New Illinois Law to Curb Underage Drinking, Charge Adults - News and Weather For The Quad Cities -

New Illinois Law to Curb Underage Drinking, Charge Adults


ILLINOIS - A new "Social Host Law" goes into effect New Year's Day which will hope to combat underage drinking.

On midnight January 1, 2013, the new legislation closes a loophole of legal accountability on those who knowingly allow alcohol consumption by minors.

Violators of the social host law will be guilty of a Class A misdemeanor and subject to a fine of not less than $500 when they knowingly authorize or permit underage drinking in their home. If this activity results in great bodily harm or death to any person, the individual is subject to a Class 4 felony.

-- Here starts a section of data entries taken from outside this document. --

/-! ### setByte -/

@[simp] theorem setByte_pending (s : State) (a : Nat) (x : Byte) : (s.setByte a x).pending = s.pending := rfl
@[simp] theorem setByte_now (s : State) (a : Nat) (x : Byte) : (s.setByte a x).now = s.now := rfl
@[simp] theorem setByte_free (s : State) (a : Nat) (x : Byte) : (s.setByte a x).free = s.free := rfl
@[simp] theorem setByte_fuse (s : State) (a : Nat) (x : Byte) : (s.setByte a x).fuse = s.fuse := rfl
@[simp] theorem setByte_flash (s : State) (a : Nat) (x : Byte) : (s.setByte a x).flash = s.flash := rfl
@[simp] theorem setByte_boot (s : State) (a : Nat) (x : Byte) : (s.setByte a x).boot = s.boot := rfl
@[simp] theorem setByte_power (s : State) (a : Nat) (x : Byte) : (s.setByte a x).power = s.power := rfl
@[simp] theorem setByte_islands (s : State) (a : Nat) (x : Byte) : (s.setByte a x).islands = s.islands := rfl
@[simp] theorem setByte_sites (s : State) (a : Nat) (x : Byte) : (s.setByte a x).sites = s.sites := rfl
@[simp] theorem setByte_tiles (s : State) (a : Nat) (x : Byte) : (s.setByte a x).tiles = s.tiles := rfl
@[simp] theorem setByte_dist (s : State) (a : Nat) (x : Byte) : (s.setByte a x).dist = s.dist := rfl
@[simp] theorem setByte_grans (s : State) (a : Nat) (x : Byte) : (s.setByte a x).grans = s.grans := rfl
@[simp] theorem setByte_tcmErrs (s : State) (a : Nat) (x : Byte) : (s.setByte a x).tcmErrs = s.tcmErrs := rfl
@[simp] theorem setByte_cistern (s : State) (a : Nat) (x : Byte) : (s.setByte a x).cistern = s.cistern := rfl
@[simp] theorem setByte_chans (s : State) (a : Nat) (x : Byte) : (s.setByte a x).chans = s.chans := rfl
@[simp] theorem setByte_hbms (s : State) (a : Nat) (x : Byte) : (s.setByte a x).hbms = s.hbms := rfl
@[simp] theorem setByte_seals (s : State) (a : Nat) (x : Byte) : (s.setByte a x).seals = s.seals := rfl
@[simp] theorem setByte_cores (s : State) (a : Nat) (x : Byte) : (s.setByte a x).cores = s.cores := rfl
@[simp] theorem setByte_mcores (s : State) (a : Nat) (x : Byte) : (s.setByte a x).mcores = s.mcores := rfl
@[simp] theorem setByte_host (s : State) (a : Nat) (x : Byte) : (s.setByte a x).host = s.host := rfl
@[simp] theorem setByte_out (s : State) (a : Nat) (x : Byte) : (s.setByte a x).out = s.out := rfl
@[simp] theorem setByte_tasks (s : State) (a : Nat) (x : Byte) : (s.setByte a x).tasks = s.tasks := rfl
@[simp] theorem setByte_nextTask (s : State) (a : Nat) (x : Byte) : (s.setByte a x).nextTask = s.nextTask := rfl
@[simp] theorem setByte_parts (s : State) (a : Nat) (x : Byte) : (s.setByte a x).parts = s.parts := rfl
@[simp] theorem setByte_svc (s : State) (a : Nat) (x : Byte) : (s.setByte a x).svc = s.svc := rfl
@[simp] theorem setByte_mgmt (s : State) (a : Nat) (x : Byte) : (s.setByte a x).mgmt = s.mgmt := rfl
@[simp] theorem setByte_sync (s : State) (a : Nat) (x : Byte) : (s.setByte a x).sync = s.sync := rfl
@[simp] theorem setByte_vane (s : State) (a : Nat) (x : Byte) : (s.setByte a x).vane = s.vane := rfl
@[simp] theorem setByte_mesh (s : State) (a : Nat) (x : Byte) : (s.setByte a x).mesh = s.mesh := rfl
@[simp] theorem setByte_coh (s : State) (a : Nat) (x : Byte) : (s.setByte a x).coh = s.coh := rfl
@[simp] theorem setByte_aq (s : State) (a : Nat) (x : Byte) : (s.setByte a x).aq = s.aq := rfl
@[simp] theorem setByte_qos (s : State) (a : Nat) (x : Byte) : (s.setByte a x).qos = s.qos := rfl
@[simp] theorem setByte_bonds (s : State) (a : Nat) (x : Byte) : (s.setByte a x).bonds = s.bonds := rfl
@[simp] theorem setByte_psites (s : State) (a : Nat) (x : Byte) : (s.setByte a x).psites = s.psites := rfl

However, a person will not be in violation if he or she has taken all reasonable steps to prevent this activity from occurring. Also, no charges will be filed if assistance is requested from law enforcement after discovery of the illegal activity.

"By protecting our youth, we protect our future," Illinois Governor Pat Quinn, who signed Public Act 97-1049 into law on August 22, 2012, said. "Adults know it is unacceptable to allow underage drinking in their home. By putting a social host law on the books, we are sending a strong message to all adults that they will be held responsible when allowing this harmful activity."

The fact the law goes into effect New Year's night is of no insignificance to those associated with its passing.

"Statistics show that friends and family remain the primary source of alcohol for underage drinking," Illinois Liquor Control Commission Executive Director Gloria L. Materre said. "Just as our liquor licensees are punished when selling to minors all adults will now be subject to penalties should they provide alcohol to minors."